-------- Data records

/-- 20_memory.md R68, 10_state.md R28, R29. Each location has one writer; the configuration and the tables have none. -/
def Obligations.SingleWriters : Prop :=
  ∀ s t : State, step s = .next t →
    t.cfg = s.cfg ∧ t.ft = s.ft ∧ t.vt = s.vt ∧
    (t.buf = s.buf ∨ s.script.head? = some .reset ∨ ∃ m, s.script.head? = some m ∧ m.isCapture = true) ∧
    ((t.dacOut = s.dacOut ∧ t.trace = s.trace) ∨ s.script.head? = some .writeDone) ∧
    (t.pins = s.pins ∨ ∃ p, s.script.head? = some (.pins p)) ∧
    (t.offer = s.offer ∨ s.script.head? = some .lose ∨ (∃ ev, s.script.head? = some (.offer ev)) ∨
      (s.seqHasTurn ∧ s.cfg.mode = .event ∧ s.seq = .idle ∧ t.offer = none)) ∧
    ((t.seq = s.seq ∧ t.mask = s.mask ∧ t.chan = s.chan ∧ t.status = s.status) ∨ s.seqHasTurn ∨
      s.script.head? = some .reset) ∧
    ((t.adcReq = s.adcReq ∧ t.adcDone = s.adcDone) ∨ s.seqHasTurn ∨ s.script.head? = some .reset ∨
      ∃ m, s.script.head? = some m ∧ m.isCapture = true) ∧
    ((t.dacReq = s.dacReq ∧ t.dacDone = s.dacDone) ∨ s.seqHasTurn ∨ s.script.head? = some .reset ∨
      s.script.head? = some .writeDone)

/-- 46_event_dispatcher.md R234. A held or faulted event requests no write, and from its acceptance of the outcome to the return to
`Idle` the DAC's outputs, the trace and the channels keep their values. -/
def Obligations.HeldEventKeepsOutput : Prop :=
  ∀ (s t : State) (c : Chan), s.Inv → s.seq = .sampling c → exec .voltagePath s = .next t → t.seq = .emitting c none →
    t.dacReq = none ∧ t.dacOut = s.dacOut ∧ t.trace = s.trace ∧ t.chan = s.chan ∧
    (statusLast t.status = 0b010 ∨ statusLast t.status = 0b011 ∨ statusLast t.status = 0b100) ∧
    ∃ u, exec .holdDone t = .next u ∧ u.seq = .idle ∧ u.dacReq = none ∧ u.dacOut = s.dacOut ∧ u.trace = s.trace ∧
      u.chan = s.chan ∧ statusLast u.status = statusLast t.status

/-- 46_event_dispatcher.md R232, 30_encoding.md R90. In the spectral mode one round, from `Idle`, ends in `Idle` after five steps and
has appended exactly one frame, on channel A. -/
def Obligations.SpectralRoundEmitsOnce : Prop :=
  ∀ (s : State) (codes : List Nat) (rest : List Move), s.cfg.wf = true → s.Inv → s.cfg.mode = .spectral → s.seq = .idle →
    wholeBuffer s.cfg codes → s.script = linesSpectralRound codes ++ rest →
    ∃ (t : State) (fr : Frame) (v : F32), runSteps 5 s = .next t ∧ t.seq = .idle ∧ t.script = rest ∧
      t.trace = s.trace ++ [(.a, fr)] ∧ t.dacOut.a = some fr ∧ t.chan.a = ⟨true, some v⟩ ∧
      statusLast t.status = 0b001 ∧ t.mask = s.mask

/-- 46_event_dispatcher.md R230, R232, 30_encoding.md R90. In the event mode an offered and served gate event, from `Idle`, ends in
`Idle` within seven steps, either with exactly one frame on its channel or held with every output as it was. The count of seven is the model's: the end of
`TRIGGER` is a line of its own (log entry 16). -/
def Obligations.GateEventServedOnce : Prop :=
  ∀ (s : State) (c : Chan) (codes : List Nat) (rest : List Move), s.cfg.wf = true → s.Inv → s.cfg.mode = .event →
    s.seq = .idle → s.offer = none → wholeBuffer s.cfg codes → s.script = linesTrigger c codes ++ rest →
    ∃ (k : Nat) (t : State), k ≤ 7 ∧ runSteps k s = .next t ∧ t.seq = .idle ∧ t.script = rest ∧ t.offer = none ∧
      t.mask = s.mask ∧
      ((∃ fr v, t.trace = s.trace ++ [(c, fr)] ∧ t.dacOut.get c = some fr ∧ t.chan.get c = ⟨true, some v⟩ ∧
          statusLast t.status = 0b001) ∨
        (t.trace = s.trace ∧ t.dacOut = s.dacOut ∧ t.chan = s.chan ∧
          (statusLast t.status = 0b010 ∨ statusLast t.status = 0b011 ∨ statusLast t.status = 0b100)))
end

----------------

◆ Work task ◆
What's needed is a word-for-word copy of the lines from the one holding "def Obligations.SpectralRoundEmitsOnce : Prop" through the final line of the data.

◆ Completed task ◆
def Obligations.SpectralRoundEmitsOnce : Prop :=
  ∀ (s : State) (codes : List Nat) (rest : List Move), s.cfg.wf = true → s.Inv → s.cfg.mode = .spectral → s.seq = .idle →
    wholeBuffer s.cfg codes → s.script = linesSpectralRound codes ++ rest →
    ∃ (t : State) (fr : Frame) (v : F32), runSteps 5 s = .next t ∧ t.seq = .idle ∧ t.script = rest ∧
      t.trace = s.trace ++ [(.a, fr)] ∧ t.dacOut.a = some fr ∧ t.chan.a = ⟨true, some v⟩ ∧
      statusLast t.status = 0b001 ∧ t.mask = s.mask

/-- 46_event_dispatcher.md R230, R232, 30_encoding.md R90. In the event mode an offered and served gate event, from `Idle`, ends in
`Idle` within seven steps, either with exactly one frame on its channel or held with every output as it was. The count of seven is the model's: the end of
`TRIGGER` is a line of its own (log entry 16). -/
def Obligations.GateEventServedOnce : Prop :=
  ∀ (s : State) (c : Chan) (codes : List Nat) (rest : List Move), s.cfg.wf = true → s.Inv → s.cfg.mode = .event →
    s.seq = .idle → s.offer = none → wholeBuffer s.cfg codes → s.script = linesTrigger c codes ++ rest →
    ∃ (k : Nat) (t : State), k ≤ 7 ∧ runSteps k s = .next t ∧ t.seq = .idle ∧ t.script = rest ∧ t.offer = none ∧
      t.mask = s.mask ∧
      ((∃ fr v, t.trace = s.trace ++ [(c, fr)] ∧ t.dacOut.get c = some fr ∧ t.chan.get c = ⟨true, some v⟩ ∧
          statusLast t.status = 0b001) ∨
        (t.trace = s.trace ∧ t.dacOut = s.dacOut ∧ t.chan = s.chan ∧
          (statusLast t.status = 0b010 ∨ statusLast t.status = 0b011 ∨ statusLast t.status = 0b100)))
end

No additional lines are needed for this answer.